TRY IT: Among the lines below, copy exactly those from the one with "fields does. -/" through the one with "rw [hbyte, h]", counting both ends.
##############################
/-- No operation writes NONE: a latch that is NONE after an operation was NONE before it. -/
theorem latch_none_of_latch_none {i : Instr} {s t : State} {id : LaneId} (hx : exec i s = .next t)
    (h : (t.lane id).latch = .none) : (s.lane id).latch = .none := by
  cases he : eventOf id i s with
  | none => rw [← latch_of_no_event hx he, h]
  | some d =>
    have hd : (t.lane id).latch = latchOf d := (lane_after_event he hx).left
    exact absurd (hd.symm.trans h) (latchOf_ne_none d)

/-- Which result matches which latch value, written out (R23). -/
theorem latchMatches_iff_cases (d : Dir) (x : Latch) :
    latchMatches d x = true ↔ (d = .forward ∧ x = .fwd) ∨ (d = .backward ∧ x = .bwd) := by
  rw [latchMatches_iff]
  cases d with
  | forward => simp [latchOf]
  | backward => simp [latchOf]

/-- The latch holds one of its three values. -/
theorem latch_cases (x : Latch) : x = .none ∨ x = .fwd ∨ x = .bwd := by
  cases x with
  | none => exact .inl rfl
  | fwd => exact .inr (.inl rfl)
  | bwd => exact .inr (.inr rfl)

/-- Settles O31: an event of the lane writes its direction whatever the filter answers, and every other operation keeps
the latch, so none writes NONE. -/
theorem latchIsWrittenByEventsAlone : Obligations.LatchIsWrittenByEventsAlone := by
  unfold Obligations.LatchIsWrittenByEventsAlone
  refine ⟨fun c id => ?reset, latch_cases, ⟨rfl, rfl, rfl⟩, latchMatches_iff_cases, fun i s t id hx => ?written⟩
  case reset => rw [State.resetWith_lane]; rfl
  case written =>
    have hevent (d : Dir) (he : eventOf id i s = some d) : (t.lane id).latch = latchOf d :=
      (lane_after_event he hx).left
    exact ⟨hevent .forward, hevent .backward, latch_of_no_event hx, latch_none_of_latch_none hx⟩

end Sys2Proof.Machine
end

section
/-!
The fields of operation words as numbers and bits (30_encoding.md R73, R78, R82), which operation each command word
decodes to (R84, R88), and the obligations about encodings.
-/

namespace Sys2Proof

/-! ### Fields as numbers -/

/-- Two fields side by side as a number: the left one counts the units above the right one. -/
theorem append_toNat {m n : Nat} (x : BitVec m) (y : BitVec n) : (x ++ y).toNat = 2 ^ n * x.toNat + y.toNat := by
  rw [BitVec.toNat_append, Nat.mul_comm, ← Nat.shiftLeft_eq, Nat.shiftLeft_add_eq_or_of_lt y.isLt]

/-- A command word as a number (R82). -/
theorem commandWord_toNat (op x : BitVec 4) : (commandWord op x).toNat = 16 * op.toNat + x.toNat := append_toNat op x

/-- The byte `0x10 * op + x` is the command word of these two fields. -/
theorem ofNat_eq_commandWord (op x : BitVec 4) : BitVec.ofNat 8 (16 * op.toNat + x.toNat) = commandWord op x := by
  rw [← commandWord_toNat, BitVec.ofNat_toNat, BitVec.setWidth_eq]

/-- The operation code counts the sixteens of a command word (R82). -/
theorem toNat_eq_fields (w : BitVec 8) : w.toNat = 16 * (opField w).toNat + (idField w).toNat := by
  rw [← commandWord_toNat, commandWord_fields]

/-- Bits 7:4 of a command word are bits 3:0 of its operation code (R82). -/
theorem getElem_commandWord_of_le (op x : BitVec 4) {k : Nat} (h : 4 ≤ k) (hk : k < 8) :
    (commandWord op x)[k] = op.getLsbD (k - 4) := by
  have happend : (commandWord op x).getLsbD k = if k < 4 then x.getLsbD k else op.getLsbD (k - 4) :=
    BitVec.getLsbD_append
  rw [← BitVec.getLsbD_eq_getElem hk, happend, if_neg (Nat.not_lt.mpr h)]

/-- A scan word is its two masks (R78). -/
theorem scanWord_fields (w : BitVec 32) : w.extractLsb' 16 16 ++ w.extractLsb' 0 16 = w :=
  have hjoin : 16 = 0 + 16 := rfl
  (BitVec.extractLsb'_append_extractLsb'_eq_extractLsb' hjoin).trans BitVec.extractLsb'_eq_self

/-! ### The operation of each operation code -/

section decode
variable (x : BitVec 4)

@[simp] theorem decode_commandWord_reservedOp0 : decode (.command (commandWord 0x0#4 x)) = .reservedOp0 x := by
  simp [decode, decodeCommand]

@[simp] theorem decode_commandWord_takeSteps : decode (.command (commandWord 0x1#4 x)) = .takeSteps (laneOfField x) := by
  simp [decode, decodeCommand]

@[simp] theorem decode_commandWord_takeSum : decode (.command (commandWord 0x2#4 x)) = .takeSum (laneOfField x) := by
  simp [decode, decodeCommand]

@[simp] theorem decode_commandWord_takeBoth : decode (.command (commandWord 0x3#4 x)) = .takeBoth (laneOfField x) := by
  simp [decode, decodeCommand]

@[simp] theorem decode_commandWord_rdStable : decode (.command (commandWord 0x4#4 x)) = .rdStable x := by
  simp [decode, decodeCommand]

@[simp] theorem decode_commandWord_rdUp : decode (.command (commandWord 0x5#4 x)) = .rdUp x := by
  simp [decode, decodeCommand]

@[simp] theorem decode_commandWord_rdDown : decode (.command (commandWord 0x6#4 x)) = .rdDown x := by
  simp [decode, decodeCommand]

@[simp] theorem decode_commandWord_reservedOp7 : decode (.command (commandWord 0x7#4 x)) = .reservedOp7 x := by
  simp [decode, decodeCommand]

theorem decode_commandWord_reservedOp8F {op : BitVec 4} (h : 8 ≤ op.toNat) :
    decode (.command (commandWord op x)) = .reservedOp8F op x := by
  have hne {k : BitVec 4} (hk : k.toNat < 8) : op ≠ k := fun e => by rw [e] at h; omega
  simp [decode, decodeCommand, hne]

end decode

/-- The byte `base + x`, with the operation code alone in `base`, decodes as the command word of the two fields does. -/
theorem decode_command_byte {base : Nat} {op : BitVec 4} {x : LaneId} {i : Instr} (hbase : base = 16 * op.toNat)
    (h : decode (.command (commandWord op (fieldOfLane x))) = i) :
    decode (.command (BitVec.ofNat 8 (base + x.val))) = i := by
  have hbyte : BitVec.ofNat 8 (base + x.val) = commandWord op (fieldOfLane x) := by
    rw [hbase]; exact ofNat_eq_commandWord op (fieldOfLane x)
  rw [hbyte, h]

/-- A four-bit operation code is one of the eight named ones or lies in 0x8..0xF (R84). -/
theorem opCode_cases (op : BitVec 4) :
    op = 0x0#4 ∨ op = 0x1#4 ∨ op = 0x2#4 ∨ op = 0x3#4 ∨ op = 0x4#4 ∨ op = 0x5#4 ∨ op = 0x6#4 ∨ op = 0x7#4 ∨
      8 ≤ op.toNat := by
  revert op; decide

/-- Case split of a command word by the rows of the command map (R84, R88). -/
theorem commandWord_cases {P : BitVec 8 → Prop} (reservedOp0 : ∀ x, P (commandWord 0x0#4 x))
    (takeSteps : ∀ x, P (commandWord 0x1#4 x)) (takeSum : ∀ x, P (commandWord 0x2#4 x))
    (takeBoth : ∀ x, P (commandWord 0x3#4 x)) (rdStable : ∀ x, P (commandWord 0x4#4 x))
    (rdUp : ∀ x, P (commandWord 0x5#4 x)) (rdDown : ∀ x, P (commandWord 0x6#4 x))
    (reservedOp7 : ∀ x, P (commandWord 0x7#4 x)) (reservedOp8F : ∀ op x, 8 ≤ op.toNat → P (commandWord op x))
    (w : BitVec 8) : P w := by
  rw [← commandWord_fields w]
  rcases opCode_cases (opField w) with h | h | h | h | h | h | h | h | h
  · rw [h]; exact reservedOp0 _
  · rw [h]; exact takeSteps _
  · rw [h]; exact takeSum _
  · rw [h]; exact takeBoth _
  · rw [h]; exact rdStable _
  · rw [h]; exact rdUp _
  · rw [h]; exact rdDown _
  · rw [h]; exact reservedOp7 _
  · exact reservedOp8F _ _ h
##############################
TASK ANSWER:
/-- The byte `base + x`, with the operation code alone in `base`, decodes as the command word of the two fields does. -/
theorem decode_command_byte {base : Nat} {op : BitVec 4} {x : LaneId} {i : Instr} (hbase : base = 16 * op.toNat)
    (h : decode (.command (commandWord op (fieldOfLane x))) = i) :
    decode (.command (BitVec.ofNat 8 (base + x.val))) = i := by
  have hbyte : BitVec.ofNat 8 (base + x.val) = commandWord op (fieldOfLane x) := by
    rw [hbase]; exact ofNat_eq_commandWord op (fieldOfLane x)
  rw [hbyte, h]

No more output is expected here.